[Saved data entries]

/-! ## Decoding: a word written out from R58's encoding for every constructor -/

theorem test_decode_0 : decodeWord false 0x00E0 = .instr .cls ∧ decodeWord false 0x00EE = .instr .ret := by decide
theorem test_decode_1 : decodeWord false 0x1ABC = .instr (.jp 0xABC) := by decide
theorem test_decode_2 : decodeWord false 0x2ABC = .instr (.call 0xABC) := by decide
theorem test_decode_3 : decodeWord false 0x3542 = .instr (.seK 5 0x42) := by decide
theorem test_decode_4 : decodeWord false 0x4542 = .instr (.sneK 5 0x42) := by decide
theorem test_decode_5 : decodeWord false 0x5120 = .instr (.seV 1 2) := by decide
theorem test_decode_6 : decodeWord false 0x6A12 = .instr (.ldK 0xA 0x12) := by decide
theorem test_decode_7 : decodeWord false 0x7FFE = .instr (.addK 0xF 0xFE) := by decide
theorem test_decode_8 :
    decodeWord false 0x8AB0 = .instr (.ldV 0xA 0xB) ∧ decodeWord false 0x8AB1 = .instr (.orV 0xA 0xB) ∧
    decodeWord false 0x8AB2 = .instr (.andV 0xA 0xB) ∧ decodeWord false 0x8AB3 = .instr (.xorV 0xA 0xB) ∧
    decodeWord false 0x8AB4 = .instr (.addV 0xA 0xB) ∧ decodeWord false 0x8AB5 = .instr (.sub 0xA 0xB) ∧
    decodeWord false 0x8AB6 = .instr (.shr 0xA 0xB) ∧ decodeWord false 0x8AB7 = .instr (.subn 0xA 0xB) ∧
    decodeWord false 0x8ABE = .instr (.shl 0xA 0xB) := by decide
theorem test_decode_9 : decodeWord false 0x9120 = .instr (.sneV 1 2) := by decide
theorem test_decode_A : decodeWord false 0xA208 = .instr (.ldI 0x208) := by decide
theorem test_decode_B : decodeWord false 0xBFFE = .instr (.jpV0 0xFFE) := by decide
theorem test_decode_C : decodeWord false 0xC30F = .instr (.rnd 3 0x0F) := by decide
theorem test_decode_D : decodeWord false 0xD125 = .instr (.drw 1 2 5) := by decide
theorem test_decode_E :
    decodeWord false 0xE59E = .instr (.skp 5) ∧ decodeWord false 0xE5A1 = .instr (.sknp 5) := by decide
theorem test_decode_F :
    decodeWord false 0xF307 = .instr (.ldVDt 3) ∧ decodeWord false 0xF30A = .instr (.ldVK 3) ∧
    decodeWord false 0xF315 = .instr (.ldDtV 3) ∧ decodeWord false 0xF318 = .instr (.ldStV 3) ∧
    decodeWord false 0xF31E = .instr (.addI 3) ∧ decodeWord false 0xF329 = .instr (.ldF 3) ∧
    decodeWord false 0xF333 = .instr (.ldB 3) ∧ decodeWord false 0xF355 = .instr (.stRegs 3) ∧
    decodeWord false 0xF365 = .instr (.ldRegs 3) := by decide
/-- DC2, DC4, DC5, DC6, DC7, DC8. -/
theorem test_decode_nop :
    decodeWord false 0x0123 = .nop 0x0123 ∧ decodeWord false 0x00E1 = .nop 0x00E1 ∧
    decodeWord false 0x5121 = .nop 0x5121 ∧ decodeWord false 0x9123 = .nop 0x9123 ∧
    decodeWord false 0x812F = .nop 0x812F ∧ decodeWord false 0xE19F = .nop 0xE19F ∧
    decodeWord false 0xF10B = .nop 0xF10B := by decide
/-- DC3, DC4, DC5, DC6 with LAX_DECODE = true. -/
theorem test_decode_lax :
    decodeWord true 0x01E0 = .instr .cls ∧ decodeWord true 0x00E1 = .nop 0x00E1 ∧
    decodeWord true 0x5121 = .instr (.seV 1 2) ∧ decodeWord true 0x9123 = .instr (.sneV 1 2) := by decide
/-- Every word is two bytes (R53): one byte is no instruction, and what follows the word is left over. -/
theorem test_decodeBytes : decodeBytes false [0x6A] = .error .truncated ∧
    decodeBytes false [0x6A, 0x12, 0x70] = .ok (.instr (.ldK 0xA 0x12), [0x70]) := by decide
theorem test_decodeTableWord : decodeTableWord 16 0x8014 = some (.addV 0 1) ∧ decodeTableWord 16 0x0123 = none := by
  decide
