/-- Inside one step the levels run one another: RXBYTE its byte's class, a terminator the accumulated line, a line its
frame's decoder after the FRAME output, CMD the outbound line. -/
def Obligations.LevelsRunDecoded : Prop :=
  ∀ s : State,
    (∀ b i, decode s.cfg.pgnUseEdp (.byte b) = .ok i → exec (.rxbyte b) s = exec i s) ∧
    (∀ i, 0 < s.wr → decode s.cfg.pgnUseEdp (.line (s.lb.chars s.wr)) = .ok i →
      exec .eolCr s = exec i { s with wr := 0 } ∧ exec .eolLf s = exec i { s with wr := 0 }) ∧
    (∀ chars f i, parseLine chars = .ok f → decode s.cfg.pgnUseEdp (.line chars) = .ok i →
      exec i s = exec (decodeCan s.cfg.pgnUseEdp f) { s with out := s.out ++ [.frame f] }) ∧
    (∀ e m v, exec (.cmd e m v) s =
      exec (.cmdTx s.cfg.txPriority s.cfg.txSrcAddr m e (BitVec.ofInt 16 (wireUnits (mod360 v)))) s)

/-- Every operation completes in every state, but for the reserved one. That a SAMPLE whose clock reading lies before some
channel's last point completes too, where R201 and R213 would refuse it, is THE MODEL'S CHOICE (log 10). -/
def Obligations.EveryOperationCompletes : Prop :=
  ∀ (i : Instr) (s : State), i ≠ .rsvd → ∃ t, exec i s = .next t

/-- The reserved operation is refused in every state. -/
def Obligations.ReservedOperationRefused : Prop :=
  ∀ s : State, exec .rsvd s = .refused .reservedOperation

/-! ## Reset -/

/-- RESET returns the whole core to its reset values and emits nothing; the configuration survives. -/
def Obligations.ResetReturnsCore : Prop :=
  ∀ s : State, ∃ t, exec .reset s = .next t ∧
    t.wr = 0 ∧ t.ts = s.cfg.telemReset ∧ t.cfg = s.cfg ∧ t.out = s.out ∧ t.inp = s.inp ∧ t.sinkAns = s.sinkAns ∧
    t.ag.length = s.cfg.chans.length ∧
    ∀ (k : Nat) (c : ChanCfg), s.cfg.chans[k]? = some c → ∃ ch, t.ag[k]? = some ch ∧ ch.lastT = 0 ∧
      (∀ r, r = ch.fine ∨ r = ch.medium ∨ r = ch.coarse →
        r.idx = 0 ∧ r.wrapped = false ∧ r.slots = List.replicate c.cap none) ∧
      ch.acc1 = ⟨Val.zero, 0⟩ ∧ ch.acc2 = ⟨Val.zero, 0⟩

/-- The reset state of every legal configuration meets the state invariant and the register ranges. -/
def Obligations.ResetMeetsInvariants : Prop :=
  State.reset.Inv ∧ ∀ c : Config, c.ok = true →
    (State.resetOf c).Inv ∧ Telemetry.Legal (State.resetOf c).cfg.telemReset (State.resetOf c).ts

/-! ## The frame parser -/

/-- A terminator with an empty buffer does nothing. -/
def Obligations.EmptyLineIgnored : Prop :=
  ∀ s : State, s.wr = 0 →
    exec (.rxbyte 0x0D) s = .next s ∧ exec (.rxbyte 0x0A) s = .next s ∧ exec .eolCr s = .next s ∧ exec .eolLf s = .next s

/-- CR and LF have the same effect, and after any terminator the cursor is 0; only the cursor, the telemetry registers
and the outputs can change, and at most one output is added, a FRAME. -/
def Obligations.TerminatorEmptiesBuffer : Prop :=
  ∀ s : State, ∃ t, exec .eolCr s = .next t ∧ exec .eolLf s = .next t ∧ exec (.rxbyte 0x0D) s = .next t ∧
    exec (.rxbyte 0x0A) s = .next t ∧ t.wr = 0 ∧ t = { s with wr := 0, ts := t.ts, out := t.out } ∧
    (t.out = s.out ∨ ∃ f, t.out = s.out ++ [.frame f])

/-- A line outside the grammar is dropped: the cursor returns to 0 and nothing else changes. -/
def Obligations.MalformedLineDropped : Prop :=
  ∀ (s : State) (d : Drop), 0 < s.wr → parseLine (s.lb.chars s.wr) = .error d →
    exec .eolCr s = .next { s with wr := 0 } ∧ exec .eolLf s = .next { s with wr := 0 } ∧
    exec (.rxbyte 0x0D) s = .next { s with wr := 0 } ∧ exec (.rxbyte 0x0A) s = .next { s with wr := 0 }

/-- A data byte with room is stored verbatim at the cursor, which advances by one; every other buffer element and
everything else is unchanged. -/
def Obligations.DataByteStored : Prop :=
  ∀ (s : State) (b : Byte), b ≠ 0x0D → b ≠ 0x0A → s.wr < s.cfg.lineCap → s.lb.wf = true →
    ∃ t, exec (.data b) s = .next t ∧ exec (.rxbyte b) s = .next t ∧ t.wr = s.wr + 1 ∧ t.lb.read s.wr = b ∧
      (∀ a, a ≠ s.wr → t.lb.read a = s.lb.read a) ∧ t.lb.wf = true ∧ t = { s with wr := t.wr, lb := t.lb }

/-- A data byte at a full buffer discards the line and the byte: the cursor returns to 0 and nothing else changes. -/
def Obligations.OverflowDiscards : Prop :=
  ∀ (s : State) (b : Byte), b ≠ 0x0D → b ≠ 0x0A → s.wr = s.cfg.lineCap →
    exec (.data b) s = .next { s with wr := 0 } ∧ exec (.rxbyte b) s = .next { s with wr := 0 }

/-- The effect of a valid line: its FRAME output and its frame's decode, everything else unchanged. -/
def LineGives (i : Instr) (f : CanFrame) : Prop :=
  ∀ s : State, ∃ t, exec (decodeCan s.cfg.pgnUseEdp f) s = .next t ∧
    exec i s = .next { t with out := s.out ++ [.frame f] } ∧ t = { s with ts := t.ts }

/-- Each of the nine lines completes with its FRAME output and the decode of its frame. -/
def Obligations.ValidLineCompletes : Prop :=
  (∀ id, LineGives (.tline0 id) (frameOf id [])) ∧
  (∀ id a, LineGives (.tline1 id a) (frameOf id [a])) ∧
  (∀ id a b, LineGives (.tline2 id a b) (frameOf id [a, b])) ∧
  (∀ id a b c, LineGives (.tline3 id a b c) (frameOf id [a, b, c])) ∧
  (∀ id a b c d, LineGives (.tline4 id a b c d) (frameOf id [a, b, c, d])) ∧
  (∀ id a b c d e, LineGives (.tline5 id a b c d e) (frameOf id [a, b, c, d, e])) ∧
  (∀ id a b c d e g, LineGives (.tline6 id a b c d e g) (frameOf id [a, b, c, d, e, g])) ∧
  (∀ id a b c d e g h, LineGives (.tline7 id a b c d e g h) (frameOf id [a, b, c, d, e, g, h])) ∧
  (∀ id a b c d e g h k, LineGives (.tline8 id a b c d e g h k) (frameOf id [a, b, c, d, e, g, h, k]))

/-- Feeding a valid line and a terminator, byte by byte, from an empty buffer emits exactly its frame and leaves the
registers as that frame's decoder leaves them. -/
def Obligations.FedLineIsDecoded : Prop :=
  ∀ (s : State) (chars : List Byte) (f : CanFrame) (e : Byte), s.wr = 0 → s.lb.wf = true → 26 ≤ s.cfg.lineCap →
    parseLine chars = .ok f → e = 0x0D ∨ e = 0x0A →
    ∃ t t', feed (chars ++ [e]) s = .next t ∧ exec (decodeCan s.cfg.pgnUseEdp f) s = .next t' ∧
      t = { s with lb := t.lb, ts := t'.ts, out := s.out ++ [.frame f] }

/-- Chunking invariance: in whatever parts a stream is handed over, the frames emitted are exactly those of the valid
lines of the whole stream, a line pending from before being its first, and nothing else is emitted. -/
def Obligations.ChunkingInvariant : Prop :=
  ∀ (parts : List (List Byte)) (s : State), s.lb.wf = true →
    ∃ t, feedParts parts s = .next t ∧
      t.out = s.out ++ (framesOfLines (linesOf s.cfg.lineCap (s.lb.chars s.wr) parts.flatten)).map .frame

/-- Resynchronisation: from an empty buffer, the outputs of a stream depend on the stream and the configuration
alone, whatever preceded it. -/
def Obligations.FramesIndependentOfPast : Prop :=
  ∀ (bs : List Byte) (s s' : State), s.cfg = s'.cfg → s.wr = 0 → s'.wr = 0 → s.lb.wf = true → s'.lb.wf = true →
    ∃ t t' new, feed bs s = .next t ∧ feed bs s' = .next t' ∧ t.out = s.out ++ new ∧ t'.out = s'.out ++ new

/-! ## The PGN decoders -/

/-- PGN 128259: counts of 0.01 m/s times 1.943844, in knots; the sentinel 0x7FFF and a short frame leave the register. -/
def Obligations.SpeedDecoded : Prop :=
  ∀ (f : CanFrame) (s : State),
    (f.len < 3 → exec (.pgn128259 f) s = .next s) ∧
    (3 ≤ f.len → exec (.pgn128259 f) s = .next { s with ts := { s.ts with
      stwKn := if le16 f 1 = 0x7FFF then s.ts.stwKn else ⟨(s16 (le16 f 1) : Rat) * (1 / 100) * (1943844 / 1000000), 0⟩ } })

/-- PGN 127488: a quarter of the unsigned count, rounded half up; the sentinel 0xFFFF leaves the register. -/
def Obligations.RpmDecoded : Prop :=
  ∀ (f : CanFrame) (s : State),
    (f.len < 4 → exec (.pgn127488 f) s = .next s) ∧
    (4 ≤ f.len → exec (.pgn127488 f) s = .next { s with ts := { s.ts with
      rpm := if le16 f 2 = 0xFFFF then s.ts.rpm else ⌊(le16 f 2 : Rat) * (1 / 4) + 1 / 2⌋ } })

/-- PGN 127493: the low two bits of byte 1; 3 is Neutral; the register is always written. -/
def Obligations.GearDecoded : Prop :=
  ∀ (f : CanFrame) (s : State),
    (f.len < 2 → exec (.pgn127493 f) s = .next s) ∧
    (2 ≤ f.len → exec (.pgn127493 f) s = .next { s with ts := { s.ts with
      gear := if byteAt f 1 % 4 = 1 then .drive else if byteAt f 1 % 4 = 2 then .reverse else .neutral } })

Task details:
Search the data above for the string "error" and return every line that has it.

Expected output:
theorem test_decodeBytes : decodeBytes false [0x6A] = .error .truncated ∧
  ∀ (s : State) (d : Drop), 0 < s.wr → parseLine (s.lb.chars s.wr) = .error d →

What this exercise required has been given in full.